Conservation efforts are imperative because oil reserves are finite. We started running out of oil when we started using it, as demand has exceeded the rate of geological formation. ‘Peak oil' theorists believe the diminishing rate of oil discoveries implies peak production is near - or has already been reached. However, the ratio of cumulative production to the estimate of the natural endowment has remained constant at 30%, implying that the rate of resource discovery has so far kept pace with exponential production growth. This is also supported by the reserve-to-production ratio that has remained relatively stable at 40 years.

OPEC's dominant supply position is undisputed, with a 40% share of production and three quarters of reserves. However, its ability to control prices is grossly overstated. OPEC constitutes around 13 countries, of varied geographic location and political persuasion, all heavily reliant on oil revenues. Historically cohesion among OPEC countries has been poor. Discipline is required in desperate times, but is often found wanting in terms of "game theory": seeking to maximise your own volume without jeopardizing the price. In fact, OPEC has only recently restored the absolute level of production to the levels it enjoyed towards the end of the 1970's, a severe hangover from the record prices of that era.

OPEC cannot time investments to match demand. Instead OPEC is relegated to managing inventories, by maintaining an adequate cushion of capacity and by ensuring production restraint. Despite OPEC's frequent statements on "desired price" levels, a simple observation of the price chart reveals that no one is in control of the market. Analysts often point to the oil price level required to balance OPEC countries' budgets, but the cyclicality in their spending suggests that the causality runs the opposite way.
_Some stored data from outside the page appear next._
@[simp] theorem State.pushOp_agenda (s : State) (x : Issue) (j : Nat) (i : Instr) (vals : List Nat) (f : Op → Op) : (s.pushOp x j i vals f).agenda = s.agenda := rfl
@[simp] theorem State.pushOp_tick (s : State) (x : Issue) (j : Nat) (i : Instr) (vals : List Nat) (f : Op → Op) : (s.pushOp x j i vals f).tick = s.tick := rfl
@[simp] theorem State.pushOp_mem (s : State) (x : Issue) (j : Nat) (i : Instr) (vals : List Nat) (f : Op → Op) : (s.pushOp x j i vals f).mem = s.mem := rfl
@[simp] theorem State.pushOp_tags (s : State) (x : Issue) (j : Nat) (i : Instr) (vals : List Nat) (f : Op → Op) : (s.pushOp x j i vals f).tags = s.tags := rfl
@[simp] theorem State.pushOp_full (s : State) (x : Issue) (j : Nat) (i : Instr) (vals : List Nat) (f : Op → Op) : (s.pushOp x j i vals f).full = s.full := rfl
@[simp] theorem State.pushOp_bad (s : State) (x : Issue) (j : Nat) (i : Instr) (vals : List Nat) (f : Op → Op) : (s.pushOp x j i vals f).bad = s.bad := rfl
@[simp] theorem State.pushOp_l1 (s : State) (x : Issue) (j : Nat) (i : Instr) (vals : List Nat) (f : Op → Op) : (s.pushOp x j i vals f).l1 = s.l1 := rfl
@[simp] theorem State.pushOp_checkouts (s : State) (x : Issue) (j : Nat) (i : Instr) (vals : List Nat) (f : Op → Op) : (s.pushOp x j i vals f).checkouts = s.checkouts := rfl
@[simp] theorem State.pushOp_glazes (s : State) (x : Issue) (j : Nat) (i : Instr) (vals : List Nat) (f : Op → Op) : (s.pushOp x j i vals f).glazes = s.glazes := rfl
@[simp] theorem State.pushOp_glzSince (s : State) (x : Issue) (j : Nat) (i : Instr) (vals : List Nat) (f : Op → Op) : (s.pushOp x j i vals f).glzSince = s.glzSince := rfl
@[simp] theorem State.pushOp_dogs (s : State) (x : Issue) (j : Nat) (i : Instr) (vals : List Nat) (f : Op → Op) : (s.pushOp x j i vals f).dogs = s.dogs := rfl
@[simp] theorem State.pushOp_l2 (s : State) (x : Issue) (j : Nat) (i : Instr) (vals : List Nat) (f : Op → Op) : (s.pushOp x j i vals f).l2 = s.l2 := rfl
@[simp] theorem State.pushOp_past (s : State) (x : Issue) (j : Nat) (i : Instr) (vals : List Nat) (f : Op → Op) : (s.pushOp x j i vals f).past = s.past := rfl
@[simp] theorem State.pushOp_wrote (s : State) (x : Issue) (j : Nat) (i : Instr) (vals : List Nat) (f : Op → Op) : (s.pushOp x j i vals f).wrote = s.wrote := rfl
@[simp] theorem State.pushOp_icache (s : State) (x : Issue) (j : Nat) (i : Instr) (vals : List Nat) (f : Op → Op) : (s.pushOp x j i vals f).icache = s.icache := rfl
@[simp] theorem State.pushOp_tlb (s : State) (x : Issue) (j : Nat) (i : Instr) (vals : List Nat) (f : Op → Op) : (s.pushOp x j i vals f).tlb = s.tlb := rfl
@[simp] theorem State.pushOp_cores (s : State) (x : Issue) (j : Nat) (i : Instr) (vals : List Nat) (f : Op → Op) : (s.pushOp x j i vals f).cores = s.cores := rfl
@[simp] theorem State.pushOp_ctxs (s : State) (x : Issue) (j : Nat) (i : Instr) (vals : List Nat) (f : Op → Op) : (s.pushOp x j i vals f).ctxs = s.ctxs := rfl
@[simp] theorem State.pushOp_issues (s : State) (x : Issue) (j : Nat) (i : Instr) (vals : List Nat) (f : Op → Op) : (s.pushOp x j i vals f).issues = s.issues := rfl
@[simp] theorem State.pushOp_kNotes (s : State) (x : Issue) (j : Nat) (i : Instr) (vals : List Nat) (f : Op → Op) : (s.pushOp x j i vals f).kNotes = s.kNotes := rfl
@[simp] theorem State.pushOp_holds (s : State) (x : Issue) (j : Nat) (i : Instr) (vals : List Nat) (f : Op → Op) : (s.pushOp x j i vals f).holds = s.holds := rfl
@[simp] theorem State.pushOp_lots (s : State) (x : Issue) (j : Nat) (i : Instr) (vals : List Nat) (f : Op → Op) : (s.pushOp x j i vals f).lots = s.lots := rfl
@[simp] theorem State.pushOp_spans (s : State) (x : Issue) (j : Nat) (i : Instr) (vals : List Nat) (f : Op → Op) : (s.pushOp x j i vals f).spans = s.spans := rfl
@[simp] theorem State.pushOp_saved (s : State) (x : Issue) (j : Nat) (i : Instr) (vals : List Nat) (f : Op → Op) : (s.pushOp x j i vals f).saved = s.saved := rfl
@[simp] theorem State.pushOp_host (s : State) (x : Issue) (j : Nat) (i : Instr) (vals : List Nat) (f : Op → Op) : (s.pushOp x j i vals f).host = s.host := rfl
@[simp] theorem State.pushOp_hostMem (s : State) (x : Issue) (j : Nat) (i : Instr) (vals : List Nat) (f : Op → Op) : (s.pushOp x j i vals f).hostMem = s.hostMem := rfl
@[simp] theorem State.pushOp_hostOut (s : State) (x : Issue) (j : Nat) (i : Instr) (vals : List Nat) (f : Op → Op) : (s.pushOp x j i vals f).hostOut = s.hostOut := rfl
@[simp] theorem State.pushOp_hostReads (s : State) (x : Issue) (j : Nat) (i : Instr) (vals : List Nat) (f : Op → Op) : (s.pushOp x j i vals f).hostReads = s.hostReads := rfl
@[simp] theorem State.pushOp_hcmd (s : State) (x : Issue) (j : Nat) (i : Instr) (vals : List Nat) (f : Op → Op) : (s.pushOp x j i vals f).hcmd = s.hcmd := rfl
@[simp] theorem State.pushOp_peerWait (s : State) (x : Issue) (j : Nat) (i : Instr) (vals : List Nat) (f : Op → Op) : (s.pushOp x j i vals f).peerWait = s.peerWait := rfl
@[simp] theorem State.pushOp_peerOut (s : State) (x : Issue) (j : Nat) (i : Instr) (vals : List Nat) (f : Op → Op) : (s.pushOp x j i vals f).peerOut = s.peerOut := rfl
@[simp] theorem State.pushOp_mgmt (s : State) (x : Issue) (j : Nat) (i : Instr) (vals : List Nat) (f : Op → Op) : (s.pushOp x j i vals f).mgmt = s.mgmt := rfl

@[simp] theorem State.pushWait_agenda (s : State) (x : Issue) (j : Nat) (i : Instr) (vals : List Nat) (f : Op → Op) : (s.pushWait x j i vals f).agenda = s.agenda := rfl
@[simp] theorem State.pushWait_tick (s : State) (x : Issue) (j : Nat) (i : Instr) (vals : List Nat) (f : Op → Op) : (s.pushWait x j i vals f).tick = s.tick := rfl
@[simp] theorem State.pushWait_mem (s : State) (x : Issue) (j : Nat) (i : Instr) (vals : List Nat) (f : Op → Op) : (s.pushWait x j i vals f).mem = s.mem := rfl
@[simp] theorem State.pushWait_tags (s : State) (x : Issue) (j : Nat) (i : Instr) (vals : List Nat) (f : Op → Op) : (s.pushWait x j i vals f).tags = s.tags := rfl
@[simp] theorem State.pushWait_full (s : State) (x : Issue) (j : Nat) (i : Instr) (vals : List Nat) (f : Op → Op) : (s.pushWait x j i vals f).full = s.full := rfl
@[simp] theorem State.pushWait_bad (s : State) (x : Issue) (j : Nat) (i : Instr) (vals : List Nat) (f : Op → Op) : (s.pushWait x j i vals f).bad = s.bad := rfl
@[simp] theorem State.pushWait_l1 (s : State) (x : Issue) (j : Nat) (i : Instr) (vals : List Nat) (f : Op → Op) : (s.pushWait x j i vals f).l1 = s.l1 := rfl
@[simp] theorem State.pushWait_checkouts (s : State) (x : Issue) (j : Nat) (i : Instr) (vals : List Nat) (f : Op → Op) : (s.pushWait x j i vals f).checkouts = s.checkouts := rfl
@[simp] theorem State.pushWait_glazes (s : State) (x : Issue) (j : Nat) (i : Instr) (vals : List Nat) (f : Op → Op) : (s.pushWait x j i vals f).glazes = s.glazes := rfl
@[simp] theorem State.pushWait_glzSince (s : State) (x : Issue) (j : Nat) (i : Instr) (vals : List Nat) (f : Op → Op) : (s.pushWait x j i vals f).glzSince = s.glzSince := rfl
@[simp] theorem State.pushWait_dogs (s : State) (x : Issue) (j : Nat) (i : Instr) (vals : List Nat) (f : Op → Op) : (s.pushWait x j i vals f).dogs = s.dogs := rfl
@[simp] theorem State.pushWait_l2 (s : State) (x : Issue) (j : Nat) (i : Instr) (vals : List Nat) (f : Op → Op) : (s.pushWait x j i vals f).l2 = s.l2 := rfl
@[simp] theorem State.pushWait_past (s : State) (x : Issue) (j : Nat) (i : Instr) (vals : List Nat) (f : Op → Op) : (s.pushWait x j i vals f).past = s.past := rfl
@[simp] theorem State.pushWait_wrote (s : State) (x : Issue) (j : Nat) (i : Instr) (vals : List Nat) (f : Op → Op) : (s.pushWait x j i vals f).wrote = s.wrote := rfl
@[simp] theorem State.pushWait_icache (s : State) (x : Issue) (j : Nat) (i : Instr) (vals : List Nat) (f : Op → Op) : (s.pushWait x j i vals f).icache = s.icache := rfl
@[simp] theorem State.pushWait_tlb (s : State) (x : Issue) (j : Nat) (i : Instr) (vals : List Nat) (f : Op → Op) : (s.pushWait x j i vals f).tlb = s.tlb := rfl
@[simp] theorem State.pushWait_cores (s : State) (x : Issue) (j : Nat) (i : Instr) (vals : List Nat) (f : Op → Op) : (s.pushWait x j i vals f).cores = s.cores := rfl
@[simp] theorem State.pushWait_ctxs (s : State) (x : Issue) (j : Nat) (i : Instr) (vals : List Nat) (f : Op → Op) : (s.pushWait x j i vals f).ctxs = s.ctxs := rfl
@[simp] theorem State.pushWait_issues (s : State) (x : Issue) (j : Nat) (i : Instr) (vals : List Nat) (f : Op → Op) : (s.pushWait x j i vals f).issues = s.issues := rfl
@[simp] theorem State.pushWait_kNotes (s : State) (x : Issue) (j : Nat) (i : Instr) (vals : List Nat) (f : Op → Op) : (s.pushWait x j i vals f).kNotes = s.kNotes := rfl
@[simp] theorem State.pushWait_holds (s : State) (x : Issue) (j : Nat) (i : Instr) (vals : List Nat) (f : Op → Op) : (s.pushWait x j i vals f).holds = s.holds := rfl
@[simp] theorem State.pushWait_lots (s : State) (x : Issue) (j : Nat) (i : Instr) (vals : List Nat) (f : Op → Op) : (s.pushWait x j i vals f).lots = s.lots := rfl
@[simp] theorem State.pushWait_spans (s : State) (x : Issue) (j : Nat) (i : Instr) (vals : List Nat) (f : Op → Op) : (s.pushWait x j i vals f).spans = s.spans := rfl
@[simp] theorem State.pushWait_saved (s : State) (x : Issue) (j : Nat) (i : Instr) (vals : List Nat) (f : Op → Op) : (s.pushWait x j i vals f).saved = s.saved := rfl
@[simp] theorem State.pushWait_host (s : State) (x : Issue) (j : Nat) (i : Instr) (vals : List Nat) (f : Op → Op) : (s.pushWait x j i vals f).host = s.host := rfl
@[simp] theorem State.pushWait_hostMem (s : State) (x : Issue) (j : Nat) (i : Instr) (vals : List Nat) (f : Op → Op) : (s.pushWait x j i vals f).hostMem = s.hostMem := rfl
@[simp] theorem State.pushWait_hostOut (s : State) (x : Issue) (j : Nat) (i : Instr) (vals : List Nat) (f : Op → Op) : (s.pushWait x j i vals f).hostOut = s.hostOut := rfl
@[simp] theorem State.pushWait_hostReads (s : State) (x : Issue) (j : Nat) (i : Instr) (vals : List Nat) (f : Op → Op) : (s.pushWait x j i vals f).hostReads = s.hostReads := rfl
@[simp] theorem State.pushWait_hcmd (s : State) (x : Issue) (j : Nat) (i : Instr) (vals : List Nat) (f : Op → Op) : (s.pushWait x j i vals f).hcmd = s.hcmd := rfl
@[simp] theorem State.pushWait_peerWait (s : State) (x : Issue) (j : Nat) (i : Instr) (vals : List Nat) (f : Op → Op) : (s.pushWait x j i vals f).peerWait = s.peerWait := rfl
@[simp] theorem State.pushWait_peerOut (s : State) (x : Issue) (j : Nat) (i : Instr) (vals : List Nat) (f : Op → Op) : (s.pushWait x j i vals f).peerOut = s.peerOut := rfl
@[simp] theorem State.pushWait_mgmt (s : State) (x : Issue) (j : Nat) (i : Instr) (vals : List Nat) (f : Op → Op) : (s.pushWait x j i vals f).mgmt = s.mgmt := rfl

@[simp] theorem State.pushOp_nextId (s : State) (x : Issue) (j : Nat) (i : Instr) (vals : List Nat) (f : Op → Op) :
    (s.pushOp x j i vals f).nextId = s.nextId + 1 := rfl
@[simp] theorem State.pushWait_nextId (s : State) (x : Issue) (j : Nat) (i : Instr) (vals : List Nat) (f : Op → Op) :
    (s.pushWait x j i vals f).nextId = s.nextId + 1 := rfl

@[simp] theorem State.bumpTags_agenda (s : State) (key n : Nat) : (s.bumpTags key n).agenda = s.agenda := by
  unfold State.bumpTags; split <;> rfl
@[simp] theorem State.bumpTags_tick (s : State) (key n : Nat) : (s.bumpTags key n).tick = s.tick := by
  unfold State.bumpTags; split <;> rfl
@[simp] theorem State.bumpTags_nextId (s : State) (key n : Nat) : (s.bumpTags key n).nextId = s.nextId := by
  unfold State.bumpTags; split <;> rfl
@[simp] theorem State.bumpTags_mem (s : State) (key n : Nat) : (s.bumpTags key n).mem = s.mem := by
  unfold State.bumpTags; split <;> rfl
@[simp] theorem State.bumpTags_full (s : State) (key n : Nat) : (s.bumpTags key n).full = s.full := by
  unfold State.bumpTags; split <;> rfl
@[simp] theorem State.bumpTags_bad (s : State) (key n : Nat) : (s.bumpTags key n).bad = s.bad := by
  unfold State.bumpTags; split <;> rfl
@[simp] theorem State.bumpTags_l1 (s : State) (key n : Nat) : (s.bumpTags key n).l1 = s.l1 := by
  unfold State.bumpTags; split <;> rfl
@[simp] theorem State.bumpTags_checkouts (s : State) (key n : Nat) : (s.bumpTags key n).checkouts = s.checkouts := by
  unfold State.bumpTags; split <;> rfl
@[simp] theorem State.bumpTags_glazes (s : State) (key n : Nat) : (s.bumpTags key n).glazes = s.glazes := by
  unfold State.bumpTags; split <;> rfl
@[simp] theorem State.bumpTags_glzSince (s : State) (key n : Nat) : (s.bumpTags key n).glzSince = s.glzSince := by
  unfold State.bumpTags; split <;> rfl
@[simp] theorem State.bumpTags_dogs (s : State) (key n : Nat) : (s.bumpTags key n).dogs = s.dogs := by
  unfold State.bumpTags; split <;> rfl
@[simp] theorem State.bumpTags_l2 (s : State) (key n : Nat) : (s.bumpTags key n).l2 = s.l2 := by
  unfold State.bumpTags; split <;> rfl
@[simp] theorem State.bumpTags_past (s : State) (key n : Nat) : (s.bumpTags key n).past = s.past := by
  unfold State.bumpTags; split <;> rfl
@[simp] theorem State.bumpTags_wrote (s : State) (key n : Nat) : (s.bumpTags key n).wrote = s.wrote := by
  unfold State.bumpTags; split <;> rfl
@[simp] theorem State.bumpTags_icache (s : State) (key n : Nat) : (s.bumpTags key n).icache = s.icache := by
  unfold State.bumpTags; split <;> rfl
@[simp] theorem State.bumpTags_tlb (s : State) (key n : Nat) : (s.bumpTags key n).tlb = s.tlb := by
  unfold State.bumpTags; split <;> rfl
@[simp] theorem State.bumpTags_cores (s : State) (key n : Nat) : (s.bumpTags key n).cores = s.cores := by
  unfold State.bumpTags; split <;> rfl
@[simp] theorem State.bumpTags_ctxs (s : State) (key n : Nat) : (s.bumpTags key n).ctxs = s.ctxs := by
  unfold State.bumpTags; split <;> rfl
@[simp] theorem State.bumpTags_teams (s : State) (key n : Nat) : (s.bumpTags key n).teams = s.teams := by
  unfold State.bumpTags; split <;> rfl
@[simp] theorem State.bumpTags_issues (s : State) (key n : Nat) : (s.bumpTags key n).issues = s.issues := by
  unfold State.bumpTags; split <;> rfl
@[simp] theorem State.bumpTags_kNotes (s : State) (key n : Nat) : (s.bumpTags key n).kNotes = s.kNotes := by
  unfold State.bumpTags; split <;> rfl
@[simp] theorem State.bumpTags_holds (s : State) (key n : Nat) : (s.bumpTags key n).holds = s.holds := by
  unfold State.bumpTags; split <;> rfl
@[simp] theorem State.bumpTags_lots (s : State) (key n : Nat) : (s.bumpTags key n).lots = s.lots := by
  unfold State.bumpTags; split <;> rfl
@[simp] theorem State.bumpTags_spans (s : State) (key n : Nat) : (s.bumpTags key n).spans = s.spans := by
  unfold State.bumpTags; split <;> rfl
@[simp] theorem State.bumpTags_saved (s : State) (key n : Nat) : (s.bumpTags key n).saved = s.saved := by
  unfold State.bumpTags; split <;> rfl
@[simp] theorem State.bumpTags_host (s : State) (key n : Nat) : (s.bumpTags key n).host = s.host := by
  unfold State.bumpTags; split <;> rfl
@[simp] theorem State.bumpTags_hostMem (s : State) (key n : Nat) : (s.bumpTags key n).hostMem = s.hostMem := by
  unfold State.bumpTags; split <;> rfl
@[simp] theorem State.bumpTags_hostOut (s : State) (key n : Nat) : (s.bumpTags key n).hostOut = s.hostOut := by
  unfold State.bumpTags; split <;> rfl
@[simp] theorem State.bumpTags_hostReads (s : State) (key n : Nat) : (s.bumpTags key n).hostReads = s.hostReads := by
  unfold State.bumpTags; split <;> rfl
@[simp] theorem State.bumpTags_hcmd (s : State) (key n : Nat) : (s.bumpTags key n).hcmd = s.hcmd := by
  unfold State.bumpTags; split <;> rfl
@[simp] theorem State.bumpTags_peerWait (s : State) (key n : Nat) : (s.bumpTags key n).peerWait = s.peerWait := by
  unfold State.bumpTags; split <;> rfl
@[simp] theorem State.bumpTags_peerOut (s : State) (key n : Nat) : (s.bumpTags key n).peerOut = s.peerOut := by
  unfold State.bumpTags; split <;> rfl
@[simp] theorem State.bumpTags_mgmt (s : State) (key n : Nat) : (s.bumpTags key n).mgmt = s.mgmt := by
  unfold State.bumpTags; split <;> rfl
Meanwhile, the current state of oil markets resembles the supply glut leading up to 1998. Spare capacity is twice normal levels on an absolute and proportional basis. OECD inventories exceed 60 days of demand cover, above the normal 55 days cover. OPEC, emboldened by the improvement in price, continues adding to inventories, despite the apparent slack in these variables. OPEC is producing above its quota by approximately 1million barrels per day (mbpd) and that quota is currently 0.5mbpd above the "call on OPEC" production. This makes the implied growth in global inventories an alarming 1.5mbpd!

Consensus forecasts seem conservative in the context of the recent peak above $140/bbl. However, the three-year moving average in the oil price peaked at $80/bbl, meaning that high prices were never sustained for any meaningful length of time.

*Shoiab Vayej is equity analyst and portfolio manager at Sanlam Investment Management.